Leveraging production grade Elasticsearch data in a localized environment mitigates risks associated with testing queries and reindexing. Despite the use case, bulk exporting from Elasticsearch isn't as straightforward as one might expect. This post expands upon a reasonable approach to exporting Elasticsearch data, formatting the output, and importing the result into a local Elasticsearch Docker instance.

Exporting Elasticsearch data

Dejavu, "The missing Web UI for Elasticsearch," provides easy to use Elasticsearch data export functionality. Depending upon the sensitivity of your data, you can use the public site or check out the contributing guidelines to run the app locally.

Once connected to your target Elasticsearch instance, export as JSON to download your data.

Formatting Exported Data for Import

After downloading a dump of your targeted Elasticsearch instance's data, we need to format the data for import into our local Elasticsearch Docker instance.

As the JSON format exported from Dejavu may not be in the correct JSON format, use module.exports to expose the Elasticsearch data as an array of objects and update the file extension to .js.

dejavuExport.js

modules.exports = [
  { ... Dejavu Export }
]

Then, use this script, or an alteration thereof, to format the Dejavu export into a data binary consumable by Elasticsearch.

const fs = require('fs')
const dejavuExport = require('./dejavuExport)

async function appendRecord(record, index) {
  const recordIndex = `{"index":{"_id":"${ index }"}}`
  const input = `${ recordIndex }\n${ JSON.stringify(record) }\n`

  return new Promise((resolve, reject) => {
    fs.appendFile('./output.json', input, (err) => {
      if (err) {
        reject(err)
      }

      resolve()
    })
  })
}

async function formatBinary() {
  dejavuExport.reduce(async (prevPromise, record, index) => {
    await prevPromise()
    return appendRecord(record, index)
  }, Promise.resolve())
}

formatBinary()

Running Elasticsearch with Docker

First, pull the desired Elasticsearch version.

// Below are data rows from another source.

-- ==== Sys2Proof/Machine/Link.lean ====
section
/-!
DEFINITION. Lanes, hanks and frame queues as every unit uses them (R246, R279, R283, R286 to R290, R294).
-/

namespace Sys2Proof.Machine

/-- Node ID of the part (R293). -/
def State.node (s : State) : Nat := s.get R.MESH_NODE_ID

def State.lane (s : State) (l : Nat) : Lane := Tab.get Lane.init s.frames.lanes l

def State.setLane (s : State) (l : Nat) (x : Lane) : State :=
  { s with frames := { s.frames with lanes := Tab.set Lane.init s.frames.lanes l x } }

/-- Lock state of a lane (R260). -/
def State.laneState (s : State) (l : Nat) : Nat := s.get1 R.LANE_STATUS_STATE l
def State.locked (s : State) (l : Nat) : Bool := s.laneState l == 5

/-- Role in force of a lane's hank (R247). -/
def State.laneRole (s : State) (l : Nat) : Nat := s.get1 R.HANK_STATUS_ROLE (l / 8)

/-! ## Frame classes (R286) -/

def clsMgmt : Nat := 0
def clsCompl : Nat := 1
def clsPosted : Nat := 2
def clsNonPosted : Nat := 3

/-- Class of a frame by TYPE and FIRST (R270, R283). -/
def frameClass (type first : Nat) : Nat :=
  if type = 0x0C ∨ type = 0x0D ∨ type = 0x0E then clsMgmt
  else if type = 0x0A then clsCompl
  else if type = 0x09 ∨ type = 0x0B then
    (if first = 1 ∨ first = 3 then clsNonPosted else if first = 8 ∧ type = 0x0B then clsCompl else clsPosted)
  else clsPosted

/-- Units of a frame (R288). -/
def frameUnits (len : Nat) : Nat := cdiv (40 + len) 64

/-- Units of each class buffer (R286). -/
def classUnits (cls : Nat) : Nat := if cls = clsNonPosted then 256 else 1024

/-- Key of a lane's class. -/
def laneCls (l cls : Nat) : Nat := l * 4 + cls

/-- The last announce of a lane. -/
def State.announce (s : State) (l : Nat) : Announce := Tab.get Announce.init s.mesh.ann l

/-- A frame queued on a lane (R286), for the node byte that the lane reaches (R294): a non-posted frame remembers the posted ones
before it. -/
def State.queueLane (s : State) (l : Nat) (f : OutFrame) : State :=
  let c := frameClass f.type f.first
  let k := laneCls l c
  let ahead := if c = clsNonPosted then (Tab.get [] s.frames.laneQ (laneCls l clsPosted)).length else 0
  { s with frames := { s.frames with
      laneQ := Tab.set [] s.frames.laneQ k
        (Tab.get [] s.frames.laneQ k ++ [{ f with item := ahead, hanks := (s.announce l).node + 1 }]) } }

/-- SOURCE_ID on mesh, mirror and far-store lanes (R279). -/
def State.meshSrc (s : State) : Nat := 0xFF00 + s.node

/-- A frame of the part on a mesh, mirror or far-store lane, its TIME that of sending. -/
def State.linkFrame (s : State) (type first count aux : Nat) (payload : List Byte) (tword : Nat) : OutFrame :=
  ⟨s.meshSrc, type, 0, true, first, count, aux, payload, tword, 0, 0⟩

/-! ## Ways to other nodes (R294, R295) -/

/-- May frames other than management ones go to a node byte (R294)? -/
def State.nodeOpen (s : State) (nb : Nat) : Bool := !s.mesh.conflict.contains nb

/-- LOCKED lanes of hanks with a role whose last announce came from a node, either side (R294). -/
def State.lanesTo (s : State) (role nd : Nat) : List Nat :=
  (List.range 96).filter (fun l => s.laneRole l == role && s.locked l && (s.announce l).node % 64 == nd &&
    decide ((s.announce l).node < 128))

/-- The lane that a frame to a node takes: the lowest one, before those of a side in standby (notes). -/
def State.laneTo (s : State) (nd : Nat) : Option Nat :=
  let ls := (s.lanesTo 3 nd).filter (fun l => s.nodeOpen (s.announce l).node)
  match ls.filter (fun l => (s.announce l).state != 3) with
  | l :: _ => some l
  | [] => ls.head?

/-- The first LOCKED lane of a hank. -/
def State.hankLane (s : State) (h : Nat) : Option Nat := ((List.range 8).map (· + 8 * h)).find? s.locked

/-- Is a node in the layout in force, this one always (R295)? -/
def State.inLayout (s : State) (nd : Nat) : Bool := nd == s.node || s.bitOf R.MESH_LAYOUT_NODES nd

/-- The state of the chip (R295): alone, spectator, member. -/
def State.meshState (s : State) : Nat :=
  if !(List.range 12).any (fun h => decide (3 ≤ s.get1 R.HANK_STATUS_ROLE h ∧ s.get1 R.HANK_STATUS_ROLE h ≤ 5)) then 0
  else if s.bitOf R.MESH_LAYOUT_NODES s.node then 2 else 1

/-- May frames other than management ones be exchanged with a node (R295)? A spectator still answers what it is asked (R303). -/
def State.meshWith (s : State) (nd : Nat) : Bool := s.inLayout nd || s.meshState == 1

/-! ## Requests (R283, R284) -/

/-- The lowest TAG that no outstanding request of a hank carries; none while 1,024 are outstanding. -/
def State.freeTag (s : State) (h : Nat) : Option Nat :=
  let mine := (s.frames.outst.filter (fun o => o.hank == h)).map (·.tag)
  if 1024 ≤ mine.length then none else (List.range 1025).find? (fun t => !mine.contains t)

/-- A write as frames of at most 8,192 bytes on a lane (R283): mesh requests or store frames, in whole units; the bytes of an edge unit
that the write leaves out are the far side's own, free here. A poisoned write's mark is stated nowhere: its trailer word is free. -/
def State.sendWrite (s : State) (l type a : Nat) (d : List Byte) (poisoned : Bool) : State :=
  let head := a % 64
  let tail := (64 - (head + d.length) % 64) % 64
  let (v, s1) := if head = 0 ∧ tail = 0 then (0, s) else s.takeFree
  let (w, s2) := if poisoned then s1.takeFree else (0, s1)
  let cs := chunks 8192 (leBytes head v ++ d ++ leBytes tail (v / 2 ^ (8 * head)))
  let s3 := ((List.range cs.length).zip cs).foldl (fun b c =>
    b.queueLane l (b.linkFrame type 2 0 ((a / 64 * 64 + 8192 * c.1) % 281474976710656) c.2 w)) s2
  { s3 with frames := { s3.frames with laneWrote := Tab.set false s3.frames.laneWrote l true } }

/-- A non-posted request sent, and remembered until its completion (R284); without a free TAG it waits for one. A read asks for the
whole units that its bytes lie in (R283). -/
def State.sendRequest (s : State) (q : WaitReq) : State :=
  match s.freeTag (q.lane / 8) with
  | none => { s with frames := { s.frames with reqQ := s.frames.reqQ ++ [q] } }
  | some tag =>
    let n := if q.op = 1 then cdiv (q.aux % 64 + q.len) 64 else 0
    let s1 := s.queueLane q.lane
      (s.linkFrame q.type q.op n (q.aux / 64 * 64 % 281474976710656 + tag * 281474976710656) [] 0)
    { s1 with frames := { s1.frames with outst := s1.frames.outst ++ [⟨q.lane / 8, tag, q.op, q.addr, q.len, q.port, q.node, 0, q.inv⟩] } }

/-- A read of a peer's store or a far store as requests of at most 8,192 bytes (R283): `x` is the address on the far side, `a` the
requester's. -/
def State.sendReads (s : State) (l type x a n port nd : Nat) : State :=
  let cuts := (List.range (cdiv (x % 64 + n) 8192)).map (fun k => (if k = 0 then 0 else 8192 * k - x % 64, min n (8192 * (k + 1) - x % 64)))
  cuts.foldl (fun b c => b.sendRequest ⟨l, type, 1, x + c.1, a + c.1, c.2 - c.1, port, nd, false⟩) s

/-! ## Credits (R288) -/

/-- Is a class credited on a role (R286)? -/
def creditedOn (role cls : Nat) : Bool := decide (3 ≤ role ∧ role ≤ 5) && cls != clsMgmt

/-- A new epoch of a receiving lane: EPOCH advances, the limits start from the free units of each buffer. -/
def State.newEpoch (s : State) (l : Nat) : State :=
  let lim := fun (t : Tab Nat) c => Tab.set 0 t (laneCls l c) (classUnits c - Tab.get 0 s.frames.rxHeld (laneCls l c))
  { s with frames := { s.frames with
      rxEpoch := Tab.set 0 s.frames.rxEpoch l ((Tab.get 0 s.frames.rxEpoch l + 1) % 256)
      rxLimit := lim (lim (lim s.frames.rxLimit clsPosted) clsNonPosted) clsCompl
      freed := Tab.set 0 s.frames.freed l 16
      rxAlive := Tab.set none s.frames.rxAlive l none } }

/-- A receiver takes a frame into its class buffer, or frees it; freeing raises the limit. -/
def State.rxHold (s : State) (l cls u : Nat) : State :=
  { s with frames := { s.frames with rxHeld := Tab.upd 0 s.frames.rxHeld (laneCls l cls) (· + u) } }
def State.rxFree (s : State) (l cls u : Nat) : State :=
  { s with frames := { s.frames with
      rxHeld := Tab.upd 0 s.frames.rxHeld (laneCls l cls) (· - u)
      rxLimit := Tab.upd 0 s.frames.rxLimit (laneCls l cls) (fun v => (v + u) % 16777216)
      freed := Tab.upd 0 s.frames.freed l (· + u) } }

/-- The oldest received frame of a lane that meets a test, removed from the lane and its units freed. -/
def State.rxTake (s : State) (l : Nat) (p : RxDone → Bool) : Option (RxDone × State) :=
  let q := Tab.get [] s.frames.rxQ l
  match q.find? p with
  | none => none
  | some f =>
    let s1 : State := { s with frames := { s.frames with rxQ := Tab.set [] s.frames.rxQ l (q.erase f) } }
    some (f, if creditedOn (s.laneRole l) f.cls then s1.rxFree l f.cls (frameUnits f.payload.length)
      else s1.rxFree l clsMgmt 0)

end Sys2Proof.Machine
end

Here's a list of the available ES versions.

docker pull docker.elastic.co/elasticsearch/elasticsearch:7.0.0

Then, run it

docker run -p 9200:9200 -p 9300:9300 -e "discovery.type=single-node" docker.elastic.co/elasticsearch/elasticsearch:7.0.0

And create a new index

curl -X PUT "localhost:9200/__my_new_index__?pretty"
curl -X GET "localhost:9200/_cat/indices?v"

Bulk Import Data into Elasticsearch

curl -H "Content-Type: application/json" -XPOST "localhost:9200/__my_new_index__/_bulk?pretty&refresh" --data-binary @output.json

Use the Elasticsearch Bulk API to import the formatted output.json into your local Docker Elasticsearch instance. After running the following, your local Docker Elasticsearch instance's new index should contain all of your previously exported data.